Lette le lettere, parlò il presidente,
narrando molto particolarmente le discordie, le guerre e le calamità di
Francia, lo stato e la necessità nella quale il re et il regno erano ridotti,
la pregionia del contestabile e la morte del duca di Ghisa, che lo rendevano
senza braccia. Si diffuse assai in giustificar che l'accordo fosse fatto per
pura e mera necessità, che in quello maggior era l'avvantaggio della parte
catolica, che della contraria. Che l'intenzione del re e del suo conseglio non
era lasciar introdur o stabilir una nuova religione, ma al contrario, cessate
le arme e le disobedienze, con manco contradizzioni e per le vie osservate da'
suoi maggiori, ridur all'obedienza della Chiesa li sviati e riunir tutti in una
santa catolica religione, sapendo molto ben che due essercizii diversi nella
religione non possono longamente sussistere e continuare in un regno. Da questo
passò a dire che il re sperava presto riunir tutti li popoli in una medesima
opinione per singolar grazia divina e per il mezo del concilio, rimedio sempre
usato dagl'antichi contra simili mali, come quelli che affligevano allora la
cristianità. Pregò li padri aiutar la buona intenzione del re con una seria
riforma e con ridur li costumi all'integrità e purità della Chiesa vecchia et accordando
le differenze della religione, e promise che il re sarebbe stato sempre
catolico e devoto della Chiesa romana, secondo l'essempio de' suoi maggiori.
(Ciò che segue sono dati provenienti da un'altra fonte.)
-- ==== Sys2Proof/Laws/State.lean ====
section
/-! SUPPORT. One lemma for each field and each named update: what the update leaves alone. -/

namespace Sys2Proof.Machine

variable (d : Device)

/-! ## `wr` -/

@[simp] theorem wr_shadow (p off : Nat) (v : Word) : (wr p off v d).shadow = d.shadow := rfl
@[simp] theorem wr_resp (p off : Nat) (v : Word) : (wr p off v d).resp = d.resp := rfl
@[simp] theorem wr_aborts (p off : Nat) (v : Word) : (wr p off v d).aborts = d.aborts := rfl
@[simp] theorem wr_held (p off : Nat) (v : Word) : (wr p off v d).held = d.held := rfl
@[simp] theorem wr_soon (p off : Nat) (v : Word) : (wr p off v d).soon = d.soon := rfl
@[simp] theorem wr_time (p off : Nat) (v : Word) : (wr p off v d).time = d.time := rfl
@[simp] theorem wr_legs (p off : Nat) (v : Word) : (wr p off v d).legs = d.legs := rfl
@[simp] theorem wr_eva (p off : Nat) (v : Word) : (wr p off v d).eva = d.eva := rfl
@[simp] theorem wr_tmrs (p off : Nat) (v : Word) : (wr p off v d).tmrs = d.tmrs := rfl
@[simp] theorem wr_modg (p off : Nat) (v : Word) : (wr p off v d).modg = d.modg := rfl
@[simp] theorem wr_mclk (p off : Nat) (v : Word) : (wr p off v d).mclk = d.mclk := rfl
@[simp] theorem wr_filt (p off : Nat) (v : Word) : (wr p off v d).filt = d.filt := rfl
@[simp] theorem wr_swTrg (p off : Nat) (v : Word) : (wr p off v d).swTrg = d.swTrg := rfl
@[simp] theorem wr_pfe (p off : Nat) (v : Word) : (wr p off v d).pfe = d.pfe := rfl
@[simp] theorem wr_latest (p off : Nat) (v : Word) : (wr p off v d).latest = d.latest := rfl
@[simp] theorem wr_band (p off : Nat) (v : Word) : (wr p off v d).band = d.band := rfl
@[simp] theorem wr_olu (p off : Nat) (v : Word) : (wr p off v d).olu = d.olu := rfl
@[simp] theorem wr_pos (p off : Nat) (v : Word) : (wr p off v d).pos = d.pos := rfl
@[simp] theorem wr_posNo (p off : Nat) (v : Word) : (wr p off v d).posNo = d.posNo := rfl
@[simp] theorem wr_posAt (p off : Nat) (v : Word) : (wr p off v d).posAt = d.posAt := rfl
@[simp] theorem wr_stream (p off : Nat) (v : Word) : (wr p off v d).stream = d.stream := rfl
@[simp] theorem wr_scrub (p off : Nat) (v : Word) : (wr p off v d).scrub = d.scrub := rfl
@[simp] theorem wr_cvuBusy (p off : Nat) (v : Word) : (wr p off v d).cvuBusy = d.cvuBusy := rfl
@[simp] theorem wr_cvuScan (p off : Nat) (v : Word) : (wr p off v d).cvuScan = d.cvuScan := rfl
@[simp] theorem wr_sess (p off : Nat) (v : Word) : (wr p off v d).sess = d.sess := rfl
@[simp] theorem wr_streamSpent (p off : Nat) (v : Word) : (wr p off v d).streamSpent = d.streamSpent := rfl
@[simp] theorem wr_streamTurn (p off : Nat) (v : Word) : (wr p off v d).streamTurn = d.streamTurn := rfl
@[simp] theorem wr_streamFrom (p off : Nat) (v : Word) : (wr p off v d).streamFrom = d.streamFrom := rfl
@[simp] theorem wr_sys (p off : Nat) (v : Word) : (wr p off v d).sys = d.sys := rfl
@[simp] theorem wr_sent (p off : Nat) (v : Word) : (wr p off v d).sent = d.sent := rfl
@[simp] theorem wr_fab (p off : Nat) (v : Word) : (wr p off v d).fab = d.fab := rfl
@[simp] theorem wr_eth (p off : Nat) (v : Word) : (wr p off v d).eth = d.eth := rfl
@[simp] theorem wr_core (p off : Nat) (v : Word) : (wr p off v d).core = d.core := rfl
@[simp] theorem wr_forced (p off : Nat) (v : Word) : (wr p off v d).forced = d.forced := rfl
@[simp] theorem wr_dawnBad (p off : Nat) (v : Word) : (wr p off v d).dawnBad = d.dawnBad := rfl
@[simp] theorem wr_testBad (p off : Nat) (v : Word) : (wr p off v d).testBad = d.testBad := rfl
@[simp] theorem wr_free (p off : Nat) (v : Word) : (wr p off v d).free = d.free := rfl
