/-- `Obligations.PositionCounting`, the index and COUNT (R294, R296). -/
theorem wit_index :
    (let d := quad 8 [(pgPos 31, Reg.POS.CFG, 0x101)]
     indexHit d 31 false false true = true ∧ posMove d 31 false false true = .none ∧ rdF d (pgPos 31) Reg.POS.CFG 8 2 ≠ 2 ∧
      rdB d (pgPos 31) Reg.POS.STAT 6 = false ∧ posRd (run (.posLevelRecognised 31 false false true) d) 31 Reg.POS.IDX_CNT = 8#32) ∧
    (let d := quad 8 [(pgPos 31, Reg.POS.CFG, 0x101), (pgPos 31, Reg.POS.STAT, 0x40)]
     rdB d (pgPos 31) Reg.POS.STAT 6 = true ∧ rdB (run (.posLevelRecognised 31 false false true) d) (pgPos 31) hIRQ_RAW 6 = true) ∧
    (let d := quad 0 [(pgPos 31, Reg.POS.MODULO, 100)]
     calm d = true ∧ accepts d (pgPos 31) Reg.POS.COUNT (host 205) = true ∧
      (run (.posCountWrite 31 (host 205)) d).soon.map SoonWrite.due = [4098] ∧
      posRd (usable d (pgPos 31) Reg.POS.COUNT (host 205)) 31 Reg.POS.RAW = 5#32) := by decide +kernel

/-- `Obligations.ProbesSpeedSsi`, probes and windows (R302 to R305). -/
theorem wit_probe :
    probeOpen (at' .sleep 5 (dv [])) 31 = false ∧ (posOf (run (.probe 31 true) (at' .sleep 5 (dv []))) 31).lp.pin = true ∧
    (let d := quad 77 [(pgPos 31, Reg.POS.PRB_CFG, 0x1011F)]
     probeOpen d 31 = true ∧ (posOf d 31).prb = false ∧ bit (rd d (pgPos 31) Reg.POS.PRB_CFG) 8 = true ∧ rdB d (pgPos 31) Reg.POS.STAT 8 = false ∧
      posRd (run (.probe 31 true) d) 31 Reg.POS.PRB_CNT = 77#32 ∧ posRd (run (.probe 31 true) d) 31 Reg.POS.PRB_STAMP_LO = 4096#32) ∧
    (let d := quad 77 [(pgPos 31, Reg.POS.PRB_CFG, 0x1011F), (pgPos 31, Reg.POS.STAT, 0x100)]
     rdB d (pgPos 31) Reg.POS.STAT 8 = true ∧ rdB (run (.probe 31 true) d) (pgPos 31) hIRQ_RAW 6 = true) ∧
    (let d := quad 77 [(pgPos 31, Reg.POS.PRB_CFG, 0x2011F)]
     (posOf (run (.probe 31 true) d) 31).prb = false ∧ (posOf (run (.probe 31 true) d) 31).lp.samp = true) ∧
    (let d := quad 77 []
     let e := setPos 31 { posOf d 31 with winBase := 80 } { d with time := { d.time with tl := 0x100000000#64 } }
     windowDue e 31 = true ∧ tlRuns e = true ∧ (posOf e 31).winSkip = false ∧ posRd e 31 Reg.POS.MODULO = 0#32 ∧
      posRd (run (.speedWindowEnd 31) e) 31 Reg.POS.CNT_WIN = 0xFFFFFFFD#32 ∧
      (posOf (run (.speedWindowEnd 31) e) 31).winSh = winShift e 31) ∧
    (let d := quad 77 []
     let e := setPos 31 { posOf d 31 with steps := [0] } { d with time := { d.time with now := 2 ^ 40 } }
     timeoutDue e 31 = true ∧ (posOf (run (.speedTimeout 31) e) 31).timedOut = true) := by decide +kernel

/-- An SSI channel with its data line at a level. -/
def ssi (b : Bool) : Device :=
  let d := at' .run 4096 (dv [(pgPos 31, hPAGE_CTL, 1), (pgPos 31, Reg.POS.CFG, 4)])
  setPos 31 { posOf d 31 with b := b } d
/-- A whole frame of two bits. -/
def frame2 (x y : Bool) : SsiFrame := { f := 0, stamp := 3, len := 2, half := 640, dly := 0, bits := [x, y] }
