-- ==== Sys2Proof/Machine/Operands.lean ====
section
/-! DEFINITION. The operand forms and the lane functions of the primitive commands (30_encoding.md R74,
41_lane_primitives.md R140 to R150, 42_permutation_lookup.md R171). -/

namespace Sys2Proof

/-- `zext_8(IMM8) = u8(IMM8)`: "Nothing sign-extends IMM8" (30_encoding.md R74). -/
def zext8 (imm : Byte) : Nat := imm.u8

/-! ## Lane functions -/

/-- The two values of a compare lane: "0xFF where the relation holds and 0x00 where it does not" (R140). -/
def laneTrue : Byte := 0xFF

/-- See `laneTrue`. -/
def laneFalse : Byte := 0x00

/-- VCMPEQ's lane (R142). -/
def laneEq (imm x : Byte) : Byte := if x.u8 = zext8 imm then laneTrue else laneFalse

/-- VCMPGE's lane (R143). -/
def laneGe (imm x : Byte) : Byte := if x.u8 ≥ zext8 imm then laneTrue else laneFalse

/-- VCMPLE's lane (R144). -/
def laneLe (imm x : Byte) : Byte := if x.u8 ≤ zext8 imm then laneTrue else laneFalse

/-- VCMPGT's lane (R145). -/
def laneGt (imm x : Byte) : Byte := if x.u8 > zext8 imm then laneTrue else laneFalse

/-- VAND's lane (R146). -/
def laneAnd (x y : Byte) : Byte := x &&& y

/-- VOR's lane (R147). -/
def laneOr (x y : Byte) : Byte := x ||| y

/-- VADD's lane (R148). -/
def laneAdd (x y : Byte) : Byte := byte ((x.u8 : Int) + (y.u8 : Int))

/-- VSUB's lane (R149). -/
def laneSub (x y : Byte) : Byte := byte ((x.u8 : Int) - (y.u8 : Int))

/-- VBLEND's lane: the selector "is true when it is non-zero, in any bit" (R150). -/
def laneBlend (m x y : Byte) : Byte := if m ≠ 0x00 then x else y

/-- VSHUF's lane: an index of 16 or more gives 0x00 (42_permutation_lookup.md R171). -/
def laneLookup (table : Vec) (index : Byte) : Byte :=
  if index.u8 < 16 then table.lane index.u8 else 0x00

end Sys2Proof

namespace Sys2Proof.Machine

open Sys2Proof

/-! ## Forms of command: read the sources, write one register, finish (00_scope.md R11, 41_lane_primitives.md R140) -/

/-- `V[d] <- x`, and the command completes with zero DOUT. -/
def writeAndFinish (d : VReg) (x : Vec) (s : State) : Host.Outcome State Fault Refusal :=
  finish (s.writeReg d x)

/-- The form `vd, va, imm`: lane k from lane k of va. -/
def regImmForm (f : Byte → Byte → Byte) (d a : VReg) (imm : Byte) (s : State) : Host.Outcome State Fault Refusal :=
  writeAndFinish d (Vec.lanewise1 s.n (f imm) (s.reg a)) s

/-- The form `vd, va, vb`: lane k from lanes k of va and vb. -/
def regRegForm (f : Byte → Byte → Byte) (d a b : VReg) (s : State) : Host.Outcome State Fault Refusal :=
  writeAndFinish d (Vec.lanewise2 s.n f (s.reg a) (s.reg b)) s

end Sys2Proof.Machine
end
Finí dicendo che il re confidava nella bontà e prudenza de' padri, che
averebbono compatito a' mali di Francia e si sarebbono adoperati per li
rimedii. Aveva il presidente in commissione d'addimandar che il concilio fosse
trasferito dove i protestanti avessero libero accesso; imperoché con tutta la
sicurezza data dal pontefice e dal concilio, avevano il luogo per sospetto e lo
volevano dove l'imperatore potesse assicurargli; ma questo capo non lo toccò,
cosí consegliato dal cardinale di Lorena e dagl'ambasciatori del suo re, che
non giudicarono opportuno farne menzione e l'avevano per rivocato dopo, attese
le lettere scritte al papa et ad esso Lorena, de' quali è fatta menzione.
Era già stato dato ordine, per
consultazione de' legati, che fosse dal promotore per nome della sinodo
risposto al Birago con dolersi degl'infortunii et avversità del regno di Francia
et essortar il re che, essendo stato necessitato a far la pace e conceder
qualche cosa agl'ugonotti, a fine di restituir intieramente la religione,
dopoi, posto il regno in tranquillità, volesse per servizio di Dio adoperarsi
senza alcuna dilazione per ottenere questo ottimo fine. E dopo la messa, prima
che entrare in congregazione, la mostrarono al cardinale di Lorena, qual
rispose non parergli bene che la sinodo approbasse il fatto del re, del quale
piú tosto pareva che dovessero dolersene, come fatto a pregiudicio della fede,
che lodarlo; però meglio era pigliar tempo a risponder, come si fa nelle cose
d'importanza. Perilché, mutato conseglio, ordinarono che fosse risposto al
Birago in sostanza che, per esser le cose narrate e proposte da lui gravissime
e che avevano bisogno di molta considerazione, la sinodo averebbe preso tempo
opportuno per rispondergli. Agl'ambasciatori francesi dispiacque grandemente il
fatto del cardinale di Lorena, parendo loro che, se li legati non fossero stati
disposti a commendare le azzioni del re, egli avesse dovuto incitargli, anzi
costringergli per quanto potesse, dove che in contrario, avendo essi giudicato
convenire, come era anco giusto e raggionevole, una commendazione del fatto,
egli gl'aveva dissuasi. Ma consultati tra loro risolverono che non fosse ben
scriverne in Francia per molti rispetti, poiché Lansac, che presto doveva esser
di ritorno, poteva a voce far quella relazione che fosse stata necessaria.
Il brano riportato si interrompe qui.